* _Data_:
-------------------------

-- ==== Sys2Proof/Laws/Invariant.lean ====
section
/-! SUPPORT. The invariant of Safety.lean, piece by piece: every named action on an instance keeps the
instance well kept, the host phase establishes the invariant of a turn, and every sequencer step keeps
it. -/

namespace Sys2Proof.Machine

/-! ## One instance -/

/-- The part of `Inst.Ok` that no phase and no data line enters. -/
structure Inst.Core (p : Params) (x : Inst) : Prop where
  ctrl : x.ctrl.Ok p
  prof : x.status.profileValid = true → x.prof.Ok
  hwProf : x.status.hwProfileValid = true → x.status.profileValid = true ∧ p.hasPulsegen = true
  attempts : x.status.attempts = x.h.attempts
  pins : p.hasDebugPins = false → x.pins.dbgStart = false ∧ x.pins.dbgAbort = false

theorem Inst.ok_iff (p : Params) (x : Inst) :
    x.Ok p ↔ x.Core p ∧ (x.status.busy = true ↔ x.phase ≠ .idle) ∧
      (x.pins.dout = true ↔ x.phase = .holdHigh) ∧ x.PhaseOk :=
  ⟨fun ⟨a, b, c, d, e, f, g, h⟩ => ⟨⟨b, c, d, f, g⟩, a, e, h⟩,
   fun ⟨⟨b, c, d, f, g⟩, a, e, h⟩ => ⟨a, b, c, d, e, f, g, h⟩⟩

theorem Inst.Ok.core {p : Params} {x : Inst} (h : x.Ok p) : x.Core p := ((Inst.ok_iff p x).mp h).1

theorem Inst.Ok.phaseOk {p : Params} {x : Inst} (h : x.Ok p) : x.PhaseOk :=
  ((Inst.ok_iff p x).mp h).2.2.2

theorem Inst.Ok.busy {p : Params} {x : Inst} (h : x.Ok p) (hp : x.phase ≠ .idle) :
    x.status.busy = true := h.1.mpr hp

theorem Inst.Ok.idle {p : Params} {x : Inst} (h : x.Ok p) (hb : x.status.busy = false) :
    x.phase = .idle := by
  by_contra e
  have := h.1.mpr e
  simp [hb] at this

theorem Inst.Ok.low {p : Params} {x : Inst} (h : x.Ok p) (hp : x.phase ≠ .holdHigh) :
    x.pins.dout = false := by
  have := ((Inst.ok_iff p x).mp h).2.2.1
  cases e : x.pins.dout
  · rfl
  · exact absurd (this.mp e) hp

theorem Inst.Core.congr {p : Params} {x y : Inst} (h : x.Core p) (hc : y.ctrl = x.ctrl)
    (hs : y.status = x.status) (hp : y.prof = x.prof) (ha : y.h.attempts = x.h.attempts)
    (h1 : y.pins.dbgStart = x.pins.dbgStart) (h2 : y.pins.dbgAbort = x.pins.dbgAbort) :
    y.Core p :=
  ⟨hc ▸ h.ctrl, by rw [hs, hp]; exact h.prof, by rw [hs]; exact h.hwProf,
   by rw [hs, ha]; exact h.attempts, by rw [h1, h2]; exact h.pins⟩

theorem Inst.Running.congr {x y : Inst} (h : x.Running)
    (hs : y.status.profileValid = x.status.profileValid)
    (hs' : y.status.hwProfileValid = x.status.hwProfileValid) (hc : y.ctrl = x.ctrl)
    (h1 : y.h.cmdword = x.h.cmdword) (h2 : y.h.src = x.h.src) (h3 : y.h.len = x.h.len)
    (h4 : y.h.null = x.h.null) (h5 : y.h.bright = x.h.bright)
    (h6 : y.pins.doutOe = x.pins.doutOe) : y.Running := by
  unfold Inst.Running Inst.noProfile at *
  rw [hs, hs', hc, h1, h2, h3, h4, h5, h6]
  exact h

theorem Inst.Core.finish {p : Params} {x : Inst} (h : x.Core p) (hd : x.pins.dout = false)
    (ok : Bool) (c : ErrCode) : (x.finish ok c).Ok p := by
  rw [Inst.ok_iff]
  exact ⟨⟨h.ctrl, h.prof, h.hwProf, h.attempts, h.pins⟩, by simp [Inst.finish],
    by simp [Inst.finish, hd], by simp [Inst.PhaseOk, Inst.finish]⟩

theorem Inst.Core.debug {p : Params} {x y : Inst} (h : x.Core p) (o : OnlyDebugPins x y)
    (hp : p.hasDebugPins = false → y.pins.dbgStart = x.pins.dbgStart ∧
      y.pins.dbgAbort = x.pins.dbgAbort) : y.Core p :=
  ⟨o.ctrl ▸ h.ctrl, by rw [o.status, o.prof]; exact h.prof, by rw [o.status]; exact h.hwProf,
   by rw [o.status, o.h]; exact h.attempts,
   fun e => by rw [(hp e).1, (hp e).2]; exact h.pins e⟩

/-- Without debug pins DBG_EN is 0 (R42), so nothing toggles (R402). -/
theorem Inst.Core.dbgOff {p : Params} {x : Inst} (h : x.Core p) (e : p.hasDebugPins = false) :
    x.ctrl.dbgEn = false := by
  cases hd : x.ctrl.dbgEn
  · rfl
  · have := h.ctrl.2.2.1 hd
    simp [e] at this

theorem Inst.Core.toggleStart {p : Params} {x : Inst} (h : x.Core p) : x.toggleStart.Core p :=
  h.debug (toggleStart_only x) (fun e => by simp [Inst.toggleStart, h.dbgOff e])

theorem Inst.Core.toggleAbort {p : Params} {x : Inst} (h : x.Core p) : x.toggleAbort.Core p :=
  h.debug (toggleAbort_only x) (fun e => by simp [Inst.toggleAbort, h.dbgOff e])

/-! ### Host moves -/

theorem Inst.Ok.afterRead {p : Params} {x : Inst} (h : x.Ok p) (now : Time) (off : BitVec 8) :
    (x.afterRead now off).Ok p := by
  unfold Inst.afterRead
  split <;> exact h

theorem ctrlLegalised_ok (p : Params) (old : Ctrl) (w : Word)
    (h : (ctrlLegalised p old w).budgetInvalid = false) : (ctrlLegalised p old w).Ok p := by
  refine ⟨by simp [ctrlLegalised], by simp [ctrlLegalised], by simp [ctrlLegalised], fun hi => ?_⟩
  simpa [Ctrl.budgetInvalid, hi] using h

theorem Inst.Ok.writeReg {p : Params} {x : Inst} (h : x.Ok p) (r : Reg) (w : Word) :
    (x.writeReg p r w).Ok p := by
  have hl (hi : x.phase = .idle) : x.pins.dout = false := h.low (by simp [hi])
  unfold Inst.writeReg
  split
  · exact h
  · split
    · split
      · exact h
      · rename_i e
        have hi := h.idle (by simpa using e)
        rw [Inst.ok_iff]
        exact ⟨⟨h.core.ctrl, h.core.prof, h.core.hwProf, h.core.attempts, h.core.pins⟩,
          by simp [Inst.acceptCmd], by simp [Inst.acceptCmd, hl hi],
          by simp [Inst.PhaseOk, Inst.acceptCmd]⟩
    · split
      · split
        · exact h
        · rename_i e
          have hi := h.idle (by simpa using e)
          unfold Inst.writeCtrl
          split
          · exact h
          · rename_i hv
            rw [Inst.ok_iff] at h ⊢
            exact ⟨⟨ctrlLegalised_ok p _ w (by simpa using hv), h.1.prof, h.1.hwProf, h.1.attempts,
              h.1.pins⟩, h.2.1, h.2.2.1, by simp [Inst.PhaseOk, hi]⟩
      · split
        · split
          · exact h
          · rename_i e
            have hi := h.idle (by simpa using e)
            rw [Inst.ok_iff] at h ⊢
            exact ⟨h.1.congr rfl rfl rfl rfl rfl rfl, h.2.1, h.2.2.1, by simp [Inst.PhaseOk, hi]⟩
        · exact h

-------------------------

* _Problem details_:
The material should be transcribed in full, character for character.

* _Solution to the problem_:
-- ==== Sys2Proof/Laws/Invariant.lean ====
section
/-! SUPPORT. The invariant of Safety.lean, piece by piece: every named action on an instance keeps the
instance well kept, the host phase establishes the invariant of a turn, and every sequencer step keeps
it. -/

namespace Sys2Proof.Machine

/-! ## One instance -/

/-- The part of `Inst.Ok` that no phase and no data line enters. -/
structure Inst.Core (p : Params) (x : Inst) : Prop where
  ctrl : x.ctrl.Ok p
  prof : x.status.profileValid = true → x.prof.Ok
  hwProf : x.status.hwProfileValid = true → x.status.profileValid = true ∧ p.hasPulsegen = true
  attempts : x.status.attempts = x.h.attempts
  pins : p.hasDebugPins = false → x.pins.dbgStart = false ∧ x.pins.dbgAbort = false

theorem Inst.ok_iff (p : Params) (x : Inst) :
    x.Ok p ↔ x.Core p ∧ (x.status.busy = true ↔ x.phase ≠ .idle) ∧
      (x.pins.dout = true ↔ x.phase = .holdHigh) ∧ x.PhaseOk :=
  ⟨fun ⟨a, b, c, d, e, f, g, h⟩ => ⟨⟨b, c, d, f, g⟩, a, e, h⟩,
   fun ⟨⟨b, c, d, f, g⟩, a, e, h⟩ => ⟨a, b, c, d, e, f, g, h⟩⟩

theorem Inst.Ok.core {p : Params} {x : Inst} (h : x.Ok p) : x.Core p := ((Inst.ok_iff p x).mp h).1

theorem Inst.Ok.phaseOk {p : Params} {x : Inst} (h : x.Ok p) : x.PhaseOk :=
  ((Inst.ok_iff p x).mp h).2.2.2

theorem Inst.Ok.busy {p : Params} {x : Inst} (h : x.Ok p) (hp : x.phase ≠ .idle) :
    x.status.busy = true := h.1.mpr hp

theorem Inst.Ok.idle {p : Params} {x : Inst} (h : x.Ok p) (hb : x.status.busy = false) :
    x.phase = .idle := by
  by_contra e
  have := h.1.mpr e
  simp [hb] at this

theorem Inst.Ok.low {p : Params} {x : Inst} (h : x.Ok p) (hp : x.phase ≠ .holdHigh) :
    x.pins.dout = false := by
  have := ((Inst.ok_iff p x).mp h).2.2.1
  cases e : x.pins.dout
  · rfl
  · exact absurd (this.mp e) hp

theorem Inst.Core.congr {p : Params} {x y : Inst} (h : x.Core p) (hc : y.ctrl = x.ctrl)
    (hs : y.status = x.status) (hp : y.prof = x.prof) (ha : y.h.attempts = x.h.attempts)
    (h1 : y.pins.dbgStart = x.pins.dbgStart) (h2 : y.pins.dbgAbort = x.pins.dbgAbort) :
    y.Core p :=
  ⟨hc ▸ h.ctrl, by rw [hs, hp]; exact h.prof, by rw [hs]; exact h.hwProf,
   by rw [hs, ha]; exact h.attempts, by rw [h1, h2]; exact h.pins⟩

theorem Inst.Running.congr {x y : Inst} (h : x.Running)
    (hs : y.status.profileValid = x.status.profileValid)
    (hs' : y.status.hwProfileValid = x.status.hwProfileValid) (hc : y.ctrl = x.ctrl)
    (h1 : y.h.cmdword = x.h.cmdword) (h2 : y.h.src = x.h.src) (h3 : y.h.len = x.h.len)
    (h4 : y.h.null = x.h.null) (h5 : y.h.bright = x.h.bright)
    (h6 : y.pins.doutOe = x.pins.doutOe) : y.Running := by
  unfold Inst.Running Inst.noProfile at *
  rw [hs, hs', hc, h1, h2, h3, h4, h5, h6]
  exact h

theorem Inst.Core.finish {p : Params} {x : Inst} (h : x.Core p) (hd : x.pins.dout = false)
    (ok : Bool) (c : ErrCode) : (x.finish ok c).Ok p := by
  rw [Inst.ok_iff]
  exact ⟨⟨h.ctrl, h.prof, h.hwProf, h.attempts, h.pins⟩, by simp [Inst.finish],
    by simp [Inst.finish, hd], by simp [Inst.PhaseOk, Inst.finish]⟩

theorem Inst.Core.debug {p : Params} {x y : Inst} (h : x.Core p) (o : OnlyDebugPins x y)
    (hp : p.hasDebugPins = false → y.pins.dbgStart = x.pins.dbgStart ∧
      y.pins.dbgAbort = x.pins.dbgAbort) : y.Core p :=
  ⟨o.ctrl ▸ h.ctrl, by rw [o.status, o.prof]; exact h.prof, by rw [o.status]; exact h.hwProf,
   by rw [o.status, o.h]; exact h.attempts,
   fun e => by rw [(hp e).1, (hp e).2]; exact h.pins e⟩

/-- Without debug pins DBG_EN is 0 (R42), so nothing toggles (R402). -/
theorem Inst.Core.dbgOff {p : Params} {x : Inst} (h : x.Core p) (e : p.hasDebugPins = false) :
    x.ctrl.dbgEn = false := by
  cases hd : x.ctrl.dbgEn
  · rfl
  · have := h.ctrl.2.2.1 hd
    simp [e] at this

theorem Inst.Core.toggleStart {p : Params} {x : Inst} (h : x.Core p) : x.toggleStart.Core p :=
  h.debug (toggleStart_only x) (fun e => by simp [Inst.toggleStart, h.dbgOff e])

theorem Inst.Core.toggleAbort {p : Params} {x : Inst} (h : x.Core p) : x.toggleAbort.Core p :=
  h.debug (toggleAbort_only x) (fun e => by simp [Inst.toggleAbort, h.dbgOff e])

/-! ### Host moves -/

theorem Inst.Ok.afterRead {p : Params} {x : Inst} (h : x.Ok p) (now : Time) (off : BitVec 8) :
    (x.afterRead now off).Ok p := by
  unfold Inst.afterRead
  split <;> exact h

theorem ctrlLegalised_ok (p : Params) (old : Ctrl) (w : Word)
    (h : (ctrlLegalised p old w).budgetInvalid = false) : (ctrlLegalised p old w).Ok p := by
  refine ⟨by simp [ctrlLegalised], by simp [ctrlLegalised], by simp [ctrlLegalised], fun hi => ?_⟩
  simpa [Ctrl.budgetInvalid, hi] using h

theorem Inst.Ok.writeReg {p : Params} {x : Inst} (h : x.Ok p) (r : Reg) (w : Word) :
    (x.writeReg p r w).Ok p := by
  have hl (hi : x.phase = .idle) : x.pins.dout = false := h.low (by simp [hi])
  unfold Inst.writeReg
  split
  · exact h
  · split
    · split
      · exact h
      · rename_i e
        have hi := h.idle (by simpa using e)
        rw [Inst.ok_iff]
        exact ⟨⟨h.core.ctrl, h.core.prof, h.core.hwProf, h.core.attempts, h.core.pins⟩,
          by simp [Inst.acceptCmd], by simp [Inst.acceptCmd, hl hi],
          by simp [Inst.PhaseOk, Inst.acceptCmd]⟩
    · split
      · split
        · exact h
        · rename_i e
          have hi := h.idle (by simpa using e)
          unfold Inst.writeCtrl
          split
          · exact h
          · rename_i hv
            rw [Inst.ok_iff] at h ⊢
            exact ⟨⟨ctrlLegalised_ok p _ w (by simpa using hv), h.1.prof, h.1.hwProf, h.1.attempts,
              h.1.pins⟩, h.2.1, h.2.2.1, by simp [Inst.PhaseOk, hi]⟩
      · split
        · split
          · exact h
          · rename_i e
            have hi := h.idle (by simpa using e)
            rw [Inst.ok_iff] at h ⊢
            exact ⟨h.1.congr rfl rfl rfl rfl rfl rfl, h.2.1, h.2.2.1, by simp [Inst.PhaseOk, hi]⟩
        · exact h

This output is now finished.